From the entries below, reproduce exactly the line containing "ModeFinished idx (executed", the line containing "startOrRestartCountdown_msmState _", and every line in between, with nothing added.
====
theorem waveStarted_selectWaveform (f : Half) (s : State) : WaveStarted f (selectWaveform f s) := by
  cases hb : s.params.waveBackend with
  | polled =>
    rw [selectWaveform_polled hb]
    exact ⟨rfl, rfl, rfl, rfl, rfl, rfl, fun _ => rfl, fun hc => by simp [hb] at hc⟩
  | channel =>
    rw [selectWaveform_channel hb]
    exact ⟨rfl, rfl, rfl, rfl, rfl, rfl, fun hp => by simp [hb] at hp, fun _ => ⟨rfl, rfl, rfl⟩⟩

/-- Rule R182: a waveform at its start is started again at the same time, and only the trace shows it. -/
theorem selectWaveform_of_started {f : Half} {s : State} (h : WaveStarted f s) :
    ∃ trace, selectWaveform f s = { s with pinTrace := trace } := by
  cases hb : s.params.waveBackend with
  | polled =>
    refine ⟨s.pinTrace ++ [.waveStop, .waveStart (clampFreq s.params f)], ?_⟩
    simp [selectWaveform_polled hb, h.running, h.pin, h.armed, h.frequency, h.level, h.phase, h.polled hb]
  | channel =>
    obtain ⟨hrun, hfreq, hduty⟩ := h.channel hb
    refine ⟨s.pinTrace ++ stopEvents s ++ [.waveStart (clampFreq s.params f)], ?_⟩
    simp [selectWaveform_channel hb, h.running, h.pin, h.armed, h.frequency, h.level, h.phase, hrun, hfreq, hduty]

/-- What the end of an `APPLY_MODE idx` finds already done, whatever the trace: the index, the indicator, the countdown and the report. -/
structure ModeFinished (idx : Half) (s : State) : Prop where
  index : s.activeModeIndex = idx
  finish : ∀ trace, executed (finishMode idx { s with pinTrace := trace }) = { s with pinTrace := trace }

/-- Rule R184: a countdown started twice at one time is the countdown started once. -/
theorem modeFinished_finishMode {idx : Half} {s : State} (hindex : s.activeModeIndex = idx) :
    ModeFinished idx (executed (finishMode idx s)) := by
  rw [finishMode_eq hindex]
  refine ⟨hindex, fun trace => ?_⟩
  rw [finishMode_eq (by exact hindex)]
  simp only [withCountdown, executed]
  split_ifs <;> rfl

theorem finishMode_msmState (idx : Half) (s : State) : (executed (finishMode idx s)).msmState = s.msmState :=
  startOrRestartCountdown_msmState _

theorem outputOffAt_finishMode {pin : PinState} {s : State} (idx : Half) (h : OutputOffAt pin s) :
    OutputOffAt pin (executed (finishMode idx s)) := by
  rw [finishMode, startOrRestartCountdown_eq]
  exact { h with }

theorem waveStarted_finishMode {f : Half} {s : State} (idx : Half) (h : WaveStarted f s) :
    WaveStarted f (executed (finishMode idx s)) := by
  rw [finishMode, startOrRestartCountdown_eq]
  exact { h with }

/-- Where the end of an `APPLY_MODE idx` finds its work done and so does its output side, the whole command does. -/
theorem finishMode_select_again {idx : Half} {s : State} {select : State → State} (hfinished : ModeFinished idx s)
    (hselect : ∃ trace, select s = { s with pinTrace := trace }) :
    ∃ trace, executed (finishMode idx (select { s with activeModeIndex := idx })) = { s with pinTrace := trace } := by
  obtain ⟨rfl, hfinish⟩ := hfinished
  obtain ⟨trace, hselect⟩ := hselect
  exact ⟨trace, (congrArg (fun u => executed (finishMode s.activeModeIndex u)) hselect).trans (hfinish trace)⟩

theorem applyMode_noWave_again {idx : Half} {s : State} (hidx : modeExists s.params idx = true)
    (hfreq : (modeAt s.params idx).frequencyHz = 0#16) (hfinished : ModeFinished idx s) (hoff : OutputOffAt .drivenLow s)
    (hstandby : s.msmState = .standby) : ∃ trace, exec (.applyMode idx) s = .next { s with pinTrace := trace } := by
  have hselect : selectNoWaveform s = { s with pinTrace := s.pinTrace ++ stopEvents s ++ [.setDrivenLow] } := by
    rw [selectNoWaveform, disarm_toDrivenLow_of_offAt hoff, ← hstandby]
  obtain ⟨trace, hagain⟩ := finishMode_select_again hfinished ⟨_, hselect⟩
  exact ⟨trace, by rw [(CommandCase.applyModeNoWave idx hidx (by simp [hstandby]) hfreq).exec_eq, hagain]⟩

theorem applyMode_blocked_again {idx : Half} {s : State} (hidx : modeExists s.params idx = true)
    (hfreq : (modeAt s.params idx).frequencyHz ≠ 0#16) (hblocked : blocked s = true) (hfinished : ModeFinished idx s)
    (hoff : OutputOffAt .drivenLow s) (hrun : s.msmState = .running) :
    ∃ trace, exec (.applyMode idx) s = .next { s with pinTrace := trace } := by
  have hselect : selectBlocked s = { s with pinTrace := s.pinTrace ++ stopEvents s ++ [.setDrivenLow] } := by
    rw [selectBlocked, disarm_toDrivenLow_of_offAt hoff, ← hrun]
  obtain ⟨trace, hagain⟩ := finishMode_select_again hfinished ⟨_, hselect⟩
  exact ⟨trace, by rw [(CommandCase.applyModeBlocked idx hidx (by simp [hrun]) hfreq hblocked).exec_eq, hagain]⟩

theorem applyMode_wave_again {idx : Half} {s : State} (hidx : modeExists s.params idx = true)
    (hfreq : (modeAt s.params idx).frequencyHz ≠ 0#16) (hblocked : blocked s = false) (hfinished : ModeFinished idx s)
    (hwave : WaveStarted (modeAt s.params idx).frequencyHz s) :
    ∃ trace, exec (.applyMode idx) s = .next { s with pinTrace := trace } := by
  obtain ⟨trace, hagain⟩ := finishMode_select_again hfinished (selectWaveform_of_started hwave)
  exact ⟨trace, by rw [(CommandCase.applyModeWave idx hidx (by simp [hwave.running]) hfreq hblocked).exec_eq, hagain]⟩

/-- Rule R53: an `APPLY_MODE` changes neither the mode table nor what blocks it. -/
theorem applyMode_keeps {idx : Half} {s t : State} (h : CommandCase s (.applyMode idx) t) :
    t.params = s.params ∧ blocked t = blocked s := by
  obtain ⟨hinput, -, -, -, -, -, -, hprofile, -, -, -, hparams, -⟩ := commandsWriteOnlyTheirElements _ s t h.exec_eq
  exact ⟨hparams, by rw [blocked_eq, blocked_eq, hprofile (by simp [mnemonicOf]), (hinput (by simp [mnemonicOf])).1]⟩
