-- ==== Sys2Proof/Machine/PointFormats.lean ====
section
/-! DEFINITION. The meanings of the five point-cloud formats (R191 to R195): COMPLETE on a frame of that format. -/

namespace Sys2Proof.Machine

/-- NormalNoQuality, id 0 (R191). -/
def execNormalNoQuality (f : Frame) (s : State) : Host.Outcome State Fault Refusal := completeFrame .normalNoQuality f s

/-- NormalQuality, id 1 (R192). -/
def execNormalQuality (f : Frame) (s : State) : Host.Outcome State Fault Refusal := completeFrame .normalQuality f s

/-- YwQuality, id 2 (R193). -/
def execYwQuality (f : Frame) (s : State) : Host.Outcome State Fault Refusal := completeFrame .ywQuality f s

/-- FsTestQuality, id 3 (R194). -/
def execFsTestQuality (f : Frame) (s : State) : Host.Outcome State Fault Refusal := completeFrame .fsTestQuality f s

/-- T10Quality, id 4 (R195). -/
def execT10Quality (f : Frame) (s : State) : Host.Outcome State Fault Refusal := completeFrame .t10Quality f s

end Sys2Proof.Machine
end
====
RESPONSE =>
    ModeFinished idx (executed (finishMode idx s)) := by
  rw [finishMode_eq hindex]
  refine ⟨hindex, fun trace => ?_⟩
  rw [finishMode_eq (by exact hindex)]
  simp only [withCountdown, executed]
  split_ifs <;> rfl

theorem finishMode_msmState (idx : Half) (s : State) : (executed (finishMode idx s)).msmState = s.msmState :=
  startOrRestartCountdown_msmState _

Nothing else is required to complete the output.